> EXERCISE
Copy every line of the data in which the word "fullDuplex" occurs.

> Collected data
────────────────

/-! ### Links and MDIO (chapter 4) -/

/-- LINK_ACQUIRED, AN_COMPLETE, LINK_CAUSE_CLEARED and PARTNER_PAGE_CHANGE (R127 to R131, R164): the state of the link and its rate. -/
def Obligations.LinkUp : Prop :=
  ∀ (s : State) (p : Port), s.ports.length = 6 →
    (s.rd (R.PORT_STAT_STATE p) = 1 → s.rd (R.SX_CFG_LPBK p) ≠ 3 → ∃ t, exec (.linkAcquired p) s = .next t
      ∧ t.bit (R.PORT_STAT_SX_LOCK p) = true ∧ t.bit (R.PORT_STAT_PCS_SYNC p) = true
      ∧ (s.inf (R.PORT_CFG_AN_EN p) = 1 ∧ s.rd (R.SX_CFG_LPBK p) = 0 → t.rd (R.PORT_STAT_STATE p) = 2
        ∧ (s.negotiates p = true → t.sent = .basePage p (s.inf (R.FC_CFG_ADV_PAUSE p) == 1) (s.inf (R.FC_CFG_ADV_ASM p) == 1) :: s.sent)
        ∧ (s.negotiates p = false → t.sent = s.sent)
        ∧ s.RegsBut t [R.PORT_STAT_SX_LOCK p, R.PORT_STAT_PCS_SYNC p, R.PORT_STAT_STATE p] ∧ t = { s with regs := t.regs, sent := t.sent })
      ∧ (¬(s.inf (R.PORT_CFG_AN_EN p) = 1 ∧ s.rd (R.SX_CFG_LPBK p) = 0) → s.faulty p = true ∧ s.rd (R.SX_CFG_LPBK p) = 0 →
        t.rd (R.PORT_STAT_STATE p) = 1 ∧ (t.port p).ready = some (s.rateLimit p) ∧ t = { s with regs := t.regs, ports := t.ports })
      ∧ (¬(s.inf (R.PORT_CFG_AN_EN p) = 1 ∧ s.rd (R.SX_CFG_LPBK p) = 0) → ¬(s.faulty p = true ∧ s.rd (R.SX_CFG_LPBK p) = 0) → t.rd (R.PORT_STAT_STATE p) = 3
        ∧ t.rd (R.PORT_STAT_RATE p) = s.rateLimit p % 8 ∧ t.bit (R.LINK_CHG_LINK_UP_EV p) = true
        ∧ t.rd (R.FC_STAT_RX_HELD p) = 0 ∧ s.OtherPorts t p
        ∧ t = { s with regs := t.regs, irc := t.irc, cyc := t.cyc, ports := t.ports, sent := t.sent, tick := { s.tick with rerun := t.tick.rerun } }))
    ∧ (∀ r : AnResult, s.rd (R.PORT_STAT_STATE p) = 2 → s.inf (R.PORT_CFG_IF p) ≠ 3 → r.link = true →
      r.rate.val ≤ rateCodes (s.inf (R.PORT_CFG_IF p)) → ∃ t, exec (.anComplete p r) s = .next t
      ∧ t.bit (R.PORT_STAT_AN_DONE p) = true
      ∧ (r.fullDuplex = false → t.rd (R.PORT_STAT_STATE p) = 4 ∧ t.bit (R.PORT_STAT_DUPLEX_FAULT p) = true ∧ t = { s with regs := t.regs })
      ∧ (r.fullDuplex = true → s.rateCap p < r.rate.val → t.rd (R.PORT_STAT_STATE p) = 4
        ∧ t.bit (R.PORT_STAT_RATE_FAULT p) = true ∧ t = { s with regs := t.regs })
      ∧ (r.fullDuplex = true → r.rate.val ≤ s.rateCap p → s.faulty p = false → t.rd (R.PORT_STAT_STATE p) = 3
        ∧ t.rd (R.PORT_STAT_RATE p) = min r.rate.val (s.rateLimit p) ∧ t.bit (R.LINK_CHG_LINK_UP_EV p) = true ∧ s.OtherPorts t p
        ∧ t = { s with regs := t.regs, irc := t.irc, cyc := t.cyc, ports := t.ports, sent := t.sent, tick := { s.tick with rerun := t.tick.rerun } }))
    ∧ (∀ r : AnResult, s.rd (R.PORT_STAT_STATE p) = 2 → s.inf (R.PORT_CFG_IF p) ≠ 3 →
      r.link = false ∨ rateCodes (s.inf (R.PORT_CFG_IF p)) < r.rate.val → exec (.anComplete p r) s = .next s)
    ∧ (∀ r : AnResult, s.rd (R.PORT_STAT_STATE p) = 2 → s.inf (R.PORT_CFG_IF p) = 3 → r.fullDuplex = true → 2 ≤ s.rateCap p → r.fault = 0 →
      s.faulty p = false → ∃ t, exec (.anComplete p r) s = .next t ∧ t.bit (R.PORT_STAT_AN_DONE p) = true ∧ t.rd (R.PORT_STAT_STATE p) = 3
      ∧ t.rd (R.PORT_STAT_RATE p) = min 2 (s.rateLimit p)
      ∧ t.bit (R.FC_STAT_AN_RX_EN p) = (pauseResolve (s.inf (R.FC_CFG_ADV_PAUSE p) == 1) (s.inf (R.FC_CFG_ADV_ASM p) == 1) r.pause r.asmDir).1
      ∧ t.bit (R.FC_STAT_AN_TX_EN p) = (pauseResolve (s.inf (R.FC_CFG_ADV_PAUSE p) == 1) (s.inf (R.FC_CFG_ADV_ASM p) == 1) r.pause r.asmDir).2
      ∧ s.OtherPorts t p)
    ∧ (∀ k : Nat, (s.port p).ready = some k → s.rd (R.PORT_STAT_STATE p) = 1 ∨ s.rd (R.PORT_STAT_STATE p) = 2 →
      ∃ t, exec (.linkCauseCleared p) s = .next t ∧ t.rd (R.PORT_STAT_STATE p) = 3 ∧ t.rd (R.PORT_STAT_RATE p) = k % 8
        ∧ (t.port p).causes = [] ∧ (t.port p).ready = none)
    ∧ (s.rd (R.PORT_STAT_STATE p) = 5 → ∃ t, exec (.linkCauseCleared p) s = .next t ∧ t.rd (R.PORT_STAT_STATE p) = 3
      ∧ t.rd (R.PORT_STAT_RATE p) = s.rd (R.PORT_STAT_RATE p) % 8 ∧ t.bit (R.PORT_STAT_SX_LOCK p) = true
      ∧ t.bit (R.PORT_STAT_PCS_SYNC p) = true ∧ t.bit (R.PORT_STAT_LOCAL_FAULT p) = false ∧ t.bit (R.PORT_STAT_REMOTE_FAULT p) = false
      ∧ (t.port p).causes = [] ∧ (t.port p).debounceSince = none ∧ s.OtherPorts t p
      ∧ t = { s with regs := t.regs, irc := t.irc, cyc := t.cyc, ports := t.ports, sent := t.sent, tick := { s.tick with rerun := t.tick.rerun } })
    ∧ (s.rd (R.PORT_STAT_STATE p) = 4 → ∃ t, exec (.partnerPageChange p) s = .next t ∧ t.rd (R.PORT_STAT_STATE p) = 1
      ∧ t.bit (R.PORT_STAT_DUPLEX_FAULT p) = false ∧ t.bit (R.PORT_STAT_RATE_FAULT p) = false ∧ s.OtherPorts t p
      ∧ t = { s with regs := t.regs, ports := t.ports })
    ∧ (isUp s p = true → ∃ t, exec (.invalidCodeGroup p) s = .next t ∧ s.Counts t (R.PCS_ERR p) ∧ s.RegsBut t [R.PCS_ERR p]
      ∧ t = { s with regs := t.regs })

────────────────

> RESPONSE AREA
      ∧ (r.fullDuplex = false → t.rd (R.PORT_STAT_STATE p) = 4 ∧ t.bit (R.PORT_STAT_DUPLEX_FAULT p) = true ∧ t = { s with regs := t.regs })
      ∧ (r.fullDuplex = true → s.rateCap p < r.rate.val → t.rd (R.PORT_STAT_STATE p) = 4
      ∧ (r.fullDuplex = true → r.rate.val ≤ s.rateCap p → s.faulty p = false → t.rd (R.PORT_STAT_STATE p) = 3
    ∧ (∀ r : AnResult, s.rd (R.PORT_STAT_STATE p) = 2 → s.inf (R.PORT_CFG_IF p) = 3 → r.fullDuplex = true → 2 ≤ s.rateCap p → r.fault = 0 →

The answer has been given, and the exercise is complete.